Bregje Hofstede (born 1988) is a Dutch journalist, columnist and writer.

== Career ==
Hofstede studied art history and French in Utrecht, Paris and Berlin. She writes for various newspapers and literary magazines, including a column on "New Feminism" for De Correspondent.
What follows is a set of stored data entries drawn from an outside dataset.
/-- 07 R140, R151 to R154, 06 R130, R132: a startable task leaves the leaf for its unit; an MXMUL adds each row's products with
each column into the accumulators modulo 2^112, a drain packs the accumulators, through its stages and in its output's container, into the
set's pool, collects their flags, and may clear the tile (without stages it saturates them); ATBL brings the words of a table from scratchpad; a
release frees the slot, a staged WLOAD leaves the leaf; each lowers its members' tiles counters.
Rests on the model's own reading or choice of log 25 where the manual leaves that open. -/
def Obligations.TileTasks : Prop :=
  ∀ (s : State) (core : Nat),
    (∀ x u, tileStartable s core = some (x, u) → L1Clean s core → ∃ t, exec (.tileTaskStart core) s = .next t ∧ t.mem = s.mem ∧
      t.queue (towerOf core) true (matrixLeaf core) = (s.queue (towerOf core) true (matrixLeaf core)).drop 1 ∧
      (if isArray u then (t.core core).arrRun = some x ∧ (t.core core).drnRun = (s.core core).drnRun
        else (t.core core).drnRun = some x ∧ (t.core core).arrRun = (s.core core).arrRun) ∧
      (t.core core).warps = (s.core core).warps ∧ (t.core core).blocks = (s.core core).blocks) ∧
    ∀ (x : Task) (u : TileTask) (q : MSlot), x.body = .tile u → u.core = core → (s.core core).slots[u.slot]? = some q →
      let falls (t : State) : Prop := ∀ p ∈ u.members, ∀ w, (u.members.map (·.1)).Nodup → s.warp? core p.1 = some w →
        ∃ v, t.warp? core p.1 = some v ∧ v.tiles = w.tiles - 1 ∧ v.v = w.v ∧ v.s = w.s ∧ v.p = w.p
      let b := s.block core u.block
      ((s.core core).arrRun = some x → ∀ w o st m row0 act z, u.kind = .mxmul w o st m row0 act z → w.n ≤ 256 →
        (∀ g, parseBlock w (wbufRead s core u.slot w) = some g →
        ∃ t, exec (.tileTaskRetire core x.id) s = .next t ∧ falls t ∧ t.mem = s.mem ∧ (t.core core).arrRun = none ∧
          ∃ q1, (t.core core).slots[u.slot]? = some q1 ∧ q1.state = q.state ∧ q1.owner = q.owner ∧
            ∀ i n, n < 256 →
              let old : BitVec 112 := if z then 0 else smGetD q.tile 0 (256 * i + n)
              smGetD q1.tile 0 (256 * i + n) = if row0 ≤ i ∧ i < row0 + m ∧ n < w.n then
                  BitVec.ofInt 112 (old.toInt + dot (actRow b act w.k (o + (i - row0) * st)) (column w g n))
                else old)) ∧
      ((s.core core).arrRun = none → (s.core core).drnRun = some x →
        (u.kind = .release → ∃ t, exec (.tileTaskRetire core x.id) s = .next t ∧ falls t ∧ t.mem = s.mem ∧
          (t.core core).drnRun = none ∧ (t.core core).slots[u.slot]? = some {}) ∧
        (∀ d0 m row0 col0 nf r, u.kind = .drain d0 m row0 col0 0 0 nf false → (b.sets[u.set]?).getD none = some r → d0 + m ≤ r.size →
          ∃ t r1, exec (.tileTaskRetire core x.id) s = .next t ∧ falls t ∧ t.mem = s.mem ∧ (t.core core).drnRun = none ∧
            (t.core core).slots[u.slot]? = some q ∧ ((t.block core u.block).sets[u.set]?).getD none = some r1 ∧
            ∀ i l, i < m → inMask u.eOnce l → smGetD r1.pool 0 (32 * (d0 + i) + l) = BitVec.ofNat 32
              (truncN 32 (satI (smGetD q.tile 0 (256 * (row0 + i) + col0 + l)).toInt (-(2 ^ 31 : Nat)) ((2 ^ 31 - 1 : Nat) : Int)))) ∧
        (∀ d0 m row0 col0 st out nf z r, u.kind = .drain d0 m row0 col0 st out nf z → (b.sets[u.set]?).getD none = some r →
          let cw := if out = 0 then 32 else if out = 3 then nfBox nf else 16
          let k := 32 / cw
          let el (i l : Nat) : Nat × BitVec 5 :=
            drainOne q st out nf (smGetD q.tile 0 (256 * (row0 + i) + col0 + l)).toInt (col0 + l)
          d0 + ceilDiv m k ≤ r.size → ∃ t r1, exec (.tileTaskRetire core x.id) s = .next t ∧ falls t ∧ t.mem = s.mem ∧
            (t.core core).slots[u.slot]? = some (if z then { q with tile := [], tileW := none, bad := [] } else q) ∧
            ((t.block core u.block).sets[u.set]?).getD none = some r1 ∧
            (∀ i l, i < ceilDiv m k → inMask u.eOnce l → smGetD r1.pool 0 (32 * (d0 + i) + l) = BitVec.ofNat 32
              (((List.range k).filter fun j => decide (i * k + j < m)).map fun j => (el (i * k + j) l).1 * 2 ^ (j * cw)).sum) ∧
            ((u.members.map (·.1)).Nodup → ∀ p ∈ u.members, p.2 ≠ 0 → ∀ w, s.warp? core p.1 = some w → ∃ v, t.warp? core p.1 = some v ∧
              ∀ f, f < 5 → (v.xflags.getLsbD f = true ↔ w.xflags.getLsbD f = true ∨
                ∃ i l, i < m ∧ l < 32 ∧ inMask u.eOnce l ∧ (el i l).2.getLsbD f = true))) ∧
        (∀ o c0 cnt em, u.kind = .atbl 2 o c0 cnt em → ∃ t q1, exec (.tileTaskRetire core x.id) s = .next t ∧ falls t ∧ t.mem = s.mem ∧
          (t.core core).slots[u.slot]? = some q1 ∧ q1.tile = q.tile ∧ q1.emin = em ∧ ∀ i, i < 64 →
            smGetD q1.slope 0x3F800000 i = BitVec.ofNat 32 (ofBytes (scrBytes b (o + 8 * i) 4)) ∧
            smGetD q1.icpt 0 i = BitVec.ofNat 32 (ofBytes (scrBytes b (o + 8 * i + 4) 4))) ∧
        (∀ part o c0 cnt em, u.kind = .atbl part o c0 cnt em → part < 2 → ∃ t q1, exec (.tileTaskRetire core x.id) s = .next t ∧ falls t ∧ t.mem = s.mem ∧
          (t.core core).slots[u.slot]? = some q1 ∧ q1.tile = q.tile ∧ ∀ j, j < cnt →
            let word : Word := BitVec.ofNat 32 (ofBytes (scrBytes b (o + 4 * j) 4))
            if part = 0 then smGetD q1.bias 0 (c0 + j) = word else smGetD q1.scale 0x3F800000 (c0 + j) = word)) ∧
      ((s.core core).arrRun = none → (s.core core).drnRun = none → (s.queue (towerOf core) true (matrixLeaf core)).head? = some x →
        isWload u = true → x.staged = true → ∃ t, exec (.tileTaskRetire core x.id) s = .next t ∧ falls t ∧ t.mem = s.mem ∧
          t.queue (towerOf core) true (matrixLeaf core) = (s.queue (towerOf core) true (matrixLeaf core)).drop 1)

/-- 07 R144, R145, 23 R401, R407, R408: staging a WLOAD puts its well-formed block into the slot's pages and marks it staged; a
segment of a CPY is staged, its source lines in their homes, once the pages of its sources are known; a launch's
list is read whole first, and then each of its hints counts as done.
Rests on the model's own reading or choice of log 20 where the manual leaves that open. -/
def Obligations.Staging : Prop :=
  ∀ (s : State) (tower leaf : Nat) (x : Task), x ∈ stagingTasks s tower leaf → (∀ y ∈ stagingTasks s tower leaf, y.id = x.id → y = x) →
    let q (u : State) : List Task := u.queue tower true leaf
    let staged : List Task := (q s).map fun y => if y.id = x.id then { y with staged := true } else y
    (∀ id lo hi c n dS sS ps, x.body = .seg id lo hi → s.copy? id = some c → c.kind = .cpy n dS sS ps → NoWalk s x.id →
      (sS = true ∨ ∀ e ∈ elemsOf c lo hi, let a := ((ps[e]?).map (·.2)).getD 0
        a < 2 ^ 52 ∧ (s.tlbLookup c.core c.task.fn a 0).isSome) →
      ∃ u, exec (.stagingEntryDone tower leaf x.id) s = .next u ∧ u.mem = s.mem ∧ u.bar0 = s.bar0 ∧ q u = staged) ∧
    (∀ t w pa g, x.body = .tile t → t.kind = .wload w → tower = towerOf t.core → leaf = matrixLeaf t.core → pagesRead s t.core x t w = false →
      drained s t.core t.rels = true → L1Clean s t.core → EngineReads s t.core x.fn x.secure x.id w.addr w.len pa →
      parseBlock w (s.bytesAt pa w.len) = some g →
      ∃ u, exec (.stagingEntryDone tower leaf x.id) s = .next u ∧ u.mem = s.mem ∧ q u = staged ∧
        wbufRead u t.core t.slot w = s.bytesAt pa w.len ∧ (u.core t.core).warps = (s.core t.core).warps) ∧
    (∀ id l pa, x.body = .launch id → leaf = 0 → s.launch? id = some l → l.recd ≠ [] → x.stDone < x.stCount → x.stList = none →
      EngineReads s (512 + tower) x.fn x.secure x.id x.stAddr (32 * x.stCount) pa →
      ∃ u, exec (.stagingEntryDone tower leaf x.id) s = .next u ∧ u.mem = s.mem ∧ u.launches = s.launches ∧
        q u = (q s).map fun y => if y.id = x.id then { y with stList := some (s.bytesAt pa (32 * x.stCount)) } else y) ∧
    (∀ id l list pb, x.body = .launch id → leaf = 0 → s.launch? id = some l → l.recd ≠ [] → x.stDone < x.stCount → x.stList = some list →
      let e := (list.drop (32 * x.stDone)).take 32
      bytesField e 20 4 % 2 = 0 → EngineReads s (512 + tower) x.fn x.secure x.id (bytesField e 0 8) (bytesField e 16 4) pb →
      ∃ u, exec (.stagingEntryDone tower leaf x.id) s = .next u ∧ u.mem = s.mem ∧ u.launches = s.launches ∧
        q u = (q s).map fun y => if y.id = x.id then
          { y with stDone := y.stDone + 1, staged := decide (y.stCount ≤ y.stDone + 1) } else y)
Bregje Hofstede is co-founder of the feminist action group De Bovengrondse (in English: "The Aboveground").

Her debut novel De hemel boven Parijs (German title: "Der Himmel über Paris"), published in 2014, was nominated for several literary prizes (including Libris Literatuur). Libris Literatuur Prijs, Anton Wachterprijs, Gouden Boekenuil) and translated into Danish and German.

Her second book, the essay collection De herontdekking van het lichaam (German title: "The Rediscovery of the Body"), was published in 2016.

Her second novel, Drift (German title: "Verlangen"), was published in 2018 and was shortlisted for the prestigious Libris Literatuur Prijs.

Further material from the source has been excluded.